JPH03225522A - Floating point arithmetic unit - Google Patents

Abstract

PURPOSE:To decrease the number of incrementer circuits and to realize high integration by using one incrementer circuit for both a rounding process and an absolute value generating process in common. CONSTITUTION:When the exponent parts Ex and Ey of input data X and Y are so set that Ex>Ey or Ex = Ey and the arithmetic result of an arithmetic circuit 32 is plus, a critical path is in the order of the circuit 32, a selector 34, a multi-bit left shifter 35, a selector 37, the incremeter circuit 38, a 1-bit right shifter 40, and a selector 39. When Ex = Ey and the arithmetic circuit of the circuit 32 is minus, on the other hand, the path is in the order of the circuit 32, an inverter circuit 36, the selector 34, the multi-bit left shifter 35, and the selector 39. The circuit 38 which performs both the rounding process and absolute value generating process need not perform the rounding process when Ex - Ey =0 and it is not necessary to perform the rounding process and absolute value generating process, so the circuit 38 can be used in common for both the rounding process and absolute value generating process. Consequent ly, one incrementer circuit can be omitted and the high integration becomes possible.

Description

[Detailed Description of the Invention] [Summary] Regarding a floating point arithmetic unit that adds and subtracts numbers in floating point notation, one incrementer circuit can be shared for rounding processing and absolute value processing, and the number of incrementer circuits can be reduced. The purpose is to provide a floating-point arithmetic unit that is suitable for integration and has a digit-alignment circuit that aligns the mantissas of two numbers in floating-point format, and adds or subtracts the digit-aligned mantissas. a signal generation circuit that generates a first instruction signal when the operation result of the addition and subtraction circuit is a positive value, and generates a second instruction signal when the operation result is a negative value;
a first selection circuit that can take either a first selection state that selects the output of the addition/subtraction circuit or a second selection state that selects the output of the second processing circuit; and a first selection circuit that normalizes the output of the first selection circuit. a processing circuit, an inversion circuit that inverts the polarity of the output of the addition/subtraction circuit, and a second selection that can take either a first selection state that selects the output of the first processing circuit or a second selection state that selects the output of the inversion circuit. a second processing circuit that rounds or converts the output of the second selection circuit into an absolute value; and a first selection state that selects the output of the second processing circuit or a second selection state that selects the output of the first processing circuit. and a third selection circuit capable of taking any of the following, each selection circuit taking the first selection state in response to the first instruction signal and taking the second selection state in response to the second instruction signal. Constructed as a characteristic.

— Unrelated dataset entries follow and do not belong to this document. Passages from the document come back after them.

-- ==== Sys2Proof/Certificates/Slice0/Obligations.lean ====
section
/-! DEFINITION. The statements for the provers. Each says what rows of the command table do, or what holds of the whole block. -/

open Sys2Proof Sys2Proof.Machine

/-- A step takes the command at the front of the queue: it is exec of that command on the state with the queue's rest. That an empty queue
lets the always-on clock tick is the model's choice (log 12). -/
def Obligations.StepRunsTheFrontCommand : Prop :=
  (∀ (c : Instr) (rest : List Instr) (s : State), step { s with pending := c :: rest } = exec c { s with pending := rest }) ∧
  ∀ s : State, step { s with pending := [] } = .next (tick { s with pending := [] })

/-- What every step keeps (R193, R430–R432); that a step always answers a next state, and the counter of free choices, are the model's
choice (log 3, 4, 12). -/
def Obligations.StepKeepsInv : Prop :=
  (∀ (s : State),
    s.inv = true →
    ∃ t, step s = .next t ∧ t.inv = true ∧ t.pending = s.pending.tail ∧ s.free ≤ t.free)

/-- The frame of every row: the parts of the block a command may act on are those `mayChange` lists, and no other part moves. The division
into parts is the model's. -/
def Obligations.Frames : Prop :=
  (∀ (i : Instr) (s : State),
    ∃ t, exec i s = .next t ∧ t.pending = s.pending ∧ ∀ p, p ∉ mayChange i → unchanged p s t)

/-- The Reset columns of the register tables, read through BAR0. Where a column says AON, the state is the one right after the auxiliary
supply came up (log 9); the firmware version 0 is the model's (log 8). -/
def Obligations.ResetState : Prop :=
  (State.reset.inv = true ∧ State.reset.pending = []) ∧
  (readReg State.reset 0 8 = 0xB0000C12 ∧ readReg State.reset 8 8 = 0 ∧ readReg State.reset 0x10 8 = 0 ∧ readReg State.reset 0x28 8 = 1500 * 2 ^ 32 ∧ readReg State.reset 0x30 8 = 0) ∧
  (readReg State.reset 0x20000 8 = 0 ∧ readReg State.reset 0x20008 8 = 0xFFFF ∧ ∀ b : Fin 16, readReg State.reset (0x20100 + 4 * b) 4 = 0) ∧
  (∀ (r : Fin 1024),
    readReg State.reset (0x10000 + 8 * r) 8 = 0 ∧ readReg State.reset (0x12000 + 8 * r) 8 = 0) ∧
  (∀ (p : Fin 12),
    readReg State.reset (0x40000 + 0x1000 * p) 8 = 0xFF * 2 ^ 56 + 3 ∧ readReg State.reset (0x40008 + 0x1000 * p) 8 = 3000 * 2 ^ 48 + 1200 * 2 ^ 32 + 20 * 2 ^ 16 ∧
      readReg State.reset (0x40010 + 0x1000 * p) 8 = 250 * 2 ^ 32 + 64 ∧ readReg State.reset (0x40200 + 0x1000 * p) 8 = 0 ∧ readReg State.reset (0x40220 + 0x1000 * p) 8 = 0 ∧
      readReg State.reset (0x40240 + 0x1000 * p) 8 = 0 ∧ readReg State.reset (0x40260 + 0x1000 * p) 8 = 20) ∧
  (∀ (n : Fin 4),
    readReg State.reset (0x80000 + 0x4000 * n) 8 = 0 ∧ readReg State.reset (0x80008 + 0x4000 * n) 8 = 0) ∧
  (∀ (m : Fin 3),
    readReg State.reset (0x1018 + 0x2000 * m) 8 = 0)

/-- Reads merge what the write-combining buffers hold (R204, R205), so a write is seen at once; zeroisation (R227). -/
def Obligations.MemoryWrites : Prop :=
  (∀ (s : State) (a : Nat) (bs : List Byte) (j : Nat),
    a + bs.length ≤ 2 ^ 40 →
    Memory.wf s.hbm = true →
    j < 2 ^ 40 →
    memByte (writeMem a bs s) j = (if a ≤ j ∧ j < a + bs.length then bs.getD (j - a) 0 else memByte s j) ∧ Memory.wf (writeMem a bs s).hbm = true) ∧
  (∀ (s : State) (a n j : Nat),
    a % 64 = 0 →
    n % 64 = 0 →
    j < 2 ^ 40 →
    memByte (zeroRange a n s) j = if a ≤ j ∧ j < a + n then 0 else memByte s j) ∧
  (∀ (s : State) (a n w : Nat),
    w ∈ (zeroRange a n s).poison →
    ¬(a ≤ w ∧ w < a + n) ∧ w ∈ s.poison)

/-- SQ_DB, CQ_DB and PAY_DB (R271–R273, R283): a valid doorbell takes effect and changes nothing else; an invalid one is ignored and raises
DB_INVALID. -/
def Obligations.Doorbells : Prop :=
  (∀ (s : State) (r : Fin 1024) (v : W64), ringExists s r = true → v.toNat % 65536 < (ring s r).size →
    exec (.sqDoorbell r v) s = .next (setRing r { ring s r with sqTail := v.toNat % 65536 } s)) ∧
  (∀ (s : State) (r : Fin 1024) (v : W64), ringExists s r = false ∨ (ring s r).size ≤ v.toNat % 65536 →
    ∃ t, exec (.sqDoorbell r v) s = .next t ∧ t.host.rings = s.host.rings ∧ bit t.host.evtPend.toNat 1 = true ∧
      { t with host := s.host, hearth := s.hearth } = s) ∧
  (∀ (s : State) (r : Fin 1024) (v : W64), ringExists s r = true → v.toNat % 65536 < (ring s r).size →
    (v.toNat % 65536 + (ring s r).size - (ring s r).cqHead) % (ring s r).size ≤ ((ring s r).cqTail + (ring s r).size - (ring s r).cqHead) % (ring s r).size →
    exec (.cqDoorbell r v) s = .next (setRing r { ring s r with cqHead := v.toNat % 65536 } s)) ∧
  (∀ (s : State) (r : Fin 1024) (v : W64), ringExists s r = false ∨ (ring s r).size ≤ v.toNat % 65536 ∨
    ((ring s r).cqTail + (ring s r).size - (ring s r).cqHead) % (ring s r).size < (v.toNat % 65536 + (ring s r).size - (ring s r).cqHead) % (ring s r).size →
    ∃ t, exec (.cqDoorbell r v) s = .next t ∧ t.host.rings = s.host.rings ∧ bit t.host.evtPend.toNat 1 = true ∧
      { t with host := s.host, hearth := s.hearth } = s) ∧
  (∀ (s : State) (r : Fin 1024) (v : W64) (c : Nat) (x : Cmd), waitingTag s r (v.setWidth 32) = some c → cmd? s c = some x →
    exec (.payloadDoorbell r v) s = .next (setCmd c { x with stage := .reading } s)) ∧
  (∀ (s : State) (r : Fin 1024) (v : W64), waitingTag s r (v.setWidth 32) = none →
    ∃ t, exec (.payloadDoorbell r v) s = .next t ∧ t.cmds = s.cmds ∧ bit t.host.evtPend.toNat 1 = true ∧
      { t with host := s.host, hearth := s.hearth } = s)

/-- EVT_PEND is W1C and hardware wins a tie (R4, R285, R367); clearing a mask bit over a pending event sends vector 0 once (R285); an
unmasked vector sends what it owes (R285). -/
def Obligations.Events : Prop :=
  (∀ (s : State) (v : Nat), (vec s v).masked = true → sendVec v s = updVec v (fun x => { x with pba := true }) s) ∧
  (∀ (s : State) (v : Nat) (w : HostWrite), (vec s v).masked = false → s.host.link.up = true → s.host.link.d3hot = false →
    w = { kind := .msix v, addr := (vec s v).addr, bytes := leBytes 4 (vec s v).data.toNat } →
    sendVec v s = updHost (fun h => if roomFor s w then { h with writes := h.writes ++ [w] } else { h with posting := h.posting ++ [w] }) s) ∧
  (∀ (s : State) (v : W64) (occ : W16), ∃ u, exec (.evtPendClear v occ) s = .next (
      if ∃ b : Fin 16, bit occ.toNat b = true ∧ bit s.host.evtMask.toNat b = false ∧ (bit s.host.evtPend.toNat b = false ∨ bit v.toNat b = true)
      then sendVec 0 u else u) ∧
    u.host = { s.host with evtPend := (s.host.evtPend &&& ~~~ v.setWidth 16) ||| occ, evtCnt := u.host.evtCnt } ∧
    (∀ b, b < 16 → evtCount u b = if bit occ.toNat b then evtCount s b + 1 else evtCount s b) ∧
    u.hearth = { s.hearth with log := u.hearth.log, logSeq := s.hearth.logSeq + (bitsOf 16 occ.toNat).length, wakeDue := u.hearth.wakeDue } ∧
    (s.hearth.log.length ≤ 4096 →
      let l := s.hearth.log ++ (bitsOf 16 occ.toNat).zipIdx.map fun b => (⟨s.hearth.logSeq + b.2, b.1, 0, 0, 0⟩ : LogEntry)
      u.hearth.log = l.drop (l.length - 4096)) ∧
    { u with host := s.host, hearth := s.hearth } = s) ∧
  (∀ (s : State) (v : W64), (∀ b, b < 16 → bit s.host.evtPend.toNat b = true → bit s.host.evtMask.toNat b = true → bit v.toNat b = true) →
    exec (.evtMaskWrite v) s = .next (updHost (fun h => { h with evtMask := v.setWidth 16 }) s)) ∧
  (∀ (s : State) (v : W64) (b : Nat), b < 16 → bit s.host.evtPend.toNat b = true → bit s.host.evtMask.toNat b = true → bit v.toNat b = false →
    exec (.evtMaskWrite v) s = .next (sendVec 0 (updHost (fun h => { h with evtMask := v.setWidth 16 }) s))) ∧
  (∀ (s : State) (v : Fin 2048), (vec s v).pba = false →
    exec (.msixUnmask v) s = .next (updVec v (fun x => { x with masked := false, pba := false }) s)) ∧
  (∀ (s : State) (v : Fin 2048), (vec s v).pba = true → s.host.link.up = true → s.host.link.d3hot = false →
    ∃ t, exec (.msixUnmask v) s = .next t ∧ vec t v = { vec s v with masked := false, pba := false } ∧
      postedWrites t = postedWrites s ++ [{ kind := .msix v, addr := (vec s v).addr, bytes := leBytes 4 (vec s v).data.toNat }])

/-- The VX12 fetches entries in index order, up to 32 ahead of admission, and advances the head as each is fetched (R271); a failed fetch
puts the ring in ERROR with RING_FAULT (R273) and posts its class 0x5 code (R433). -/
def Obligations.EntryFetch : Prop :=
  (∀ (s : State) (r : Fin 1024) (bs : List Byte), ringExists s r = true → (ring s r).st = .running → (ring s r).stopping = false → linkServes s = true →
    (ring s r).sqHead ≠ (ring s r).sqTail → (ring s r).fetched.length < 32 →
    exec (.entryFetch r (.data bs)) s = .next (setRing r { ring s r with
      fetched := (ring s r).fetched ++ [BitVec.ofNat 512 (leNat (bs.take 64))], sqHead := ((ring s r).sqHead + 1) % (ring s r).size } s)) ∧
  ∀ (s : State) (r : Fin 1024) (reply : ReadReply) (k : Nat), ringExists s r = true → (ring s r).st = .running → (ring s r).stopping = false → linkServes s = true →
    (ring s r).sqHead ≠ (ring s r).sqTail → (ring s r).fetched.length < 32 →
    (reply = .ur ∧ k = 1 ∨ reply = .ca ∧ k = 2 ∨ reply = .poison ∧ k = 3 ∨ reply = .timeout ∧ k = 4) →
    ∃ t, exec (.entryFetch r reply) s = .next t ∧ ring t r = { ring s r with st := .error } ∧ bit t.host.evtPend.toNat 0 = true ∧
      t.aon.codes = (hostFault 0x71 k (some r) :: s.aon.codes).take 16 ∧ t.faults = satInc s.faults

/-- Writes of BAR0, BAR4 and the sideband window (R263, R286, R307–R309); one over the link brings it back to L0 (R288). The host's answer is the
model's own output (log 2). -/
def Obligations.RegisterWrites : Prop :=
  (∀ (s u : State) (r : Fin 1024) (v : W64), u = answer .written (updLink (fun l => { l with aspm := .l0 }) s) →
    exec (.registerWrite .bar0 (0x10000 + 8 * r.val) 8 v) s = exec (.sqDoorbell r v) u ∧
    exec (.registerWrite .bar0 (0x12000 + 8 * r.val) 8 v) s = exec (.cqDoorbell r v) u ∧
    exec (.registerWrite .bar0 (0x14000 + 8 * r.val) 8 v) s = exec (.payloadDoorbell r v) u ∧
    exec (.registerWrite .bar0 0x20000 8 v) s = exec (.evtPendClear v 0) u ∧
    exec (.registerWrite .bar0 0x20008 8 v) s = exec (.evtMaskWrite v) u) ∧
  (∀ (s u : State) (p : Fin 12) (v : W64), u = answer .written (updLink (fun l => { l with aspm := .l0 }) s) → 1 ≤ v.toNat % 1024 → v.toNat % 1024 ≤ 1000 →
    exec (.registerWrite .bar0 (0x40260 + 0x1000 * p.val) 8 v) s = .next (updPtn p (fun x => { x with wdog := v.setWidth 10 }) u)) ∧
  (∀ (s u : State) (v : W64), u = answer .written (updLink (fun l => { l with aspm := .l0 }) s) → bit v.toNat 21 = true →
    exec (.registerWrite .bar0 0x30 8 v) s = .next (updAon (fun a => { a with trip := false }) u)) ∧
  (∀ (s : State) (m : Fin 3) (v : W64), bit v.toNat 0 = true → (mbx s m).state = 0 ∨ (mbx s m).state = 3 →
    ∃ t, exec (.registerWrite .bar0 (0x1010 + 0x2000 * m.val) 8 v) s = .next t ∧
      mbx t m = { mbx s m with
        state := if hearthRuns s || romRuns s m then 2 else 1, req := some (takeRequest (mbx s m)), tag := (takeRequest (mbx s m)).tag
        order := goOrder m s } ∧ t.hearth.goSeq = s.hearth.goSeq + 1 ∧ t.hearth.wakeDue = true) ∧
  (∀ (s : State) (v : W64), bit v.toNat 0 = true → (mbx s 3).state = 1 ∨ (mbx s 3).state = 2 →
    exec (.registerWrite .sideband 0x10 8 v) s = .next (updMbx 3 (fun x => { x with overrun := true }) s)) ∧
  (∀ (s u : State) (n : Fin 2048) (v : W64), u = answer .written (updLink (fun l => { l with aspm := .l0 }) s) → bit v.toNat 0 = true →
    exec (.registerWrite .bar4 (16 * n.val + 12) 4 v) s = .next (updVec n (fun x => { x with masked := true }) u)) ∧
  ∀ (s u : State) (off size : Nat) (v : W64), u = answer .unsupported (updLink (fun l => { l with aspm := .l0 }) s) → (size ≠ 4 ∧ size ≠ 8) ∨ off % size ≠ 0 →
    exec (.registerWrite .bar0 off size v) s = .next u ∧ exec (.registerWrite .bar4 off size v) s = .next u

[Industrial Application Field] The present invention relates to a floating point arithmetic device, and particularly to a floating point arithmetic device that adds and subtracts numbers in floating point notation.

In recent years, F P
U (floating point processes
Demand for floating point arithmetic units (sing u-nits) is increasing.

The FPU performs the necessary arithmetic processing on numbers in floating point notation to obtain the answer, and has features such as a wider dynamic range and higher precision than fixed point arithmetic.

[Conventional technology]

For example, when adding or subtracting numbers in floating point notation, the processing flow (however, the processing flow for the mantissa part) is shown in Figure 3. In step S1, the digits of the mantissa parts of input data After converting to the format and performing addition or subtraction in step S2, sequentially in steps S3 to 35,
Output data Z is obtained by appropriately performing absolute value processing, normalization processing, and rounding processing.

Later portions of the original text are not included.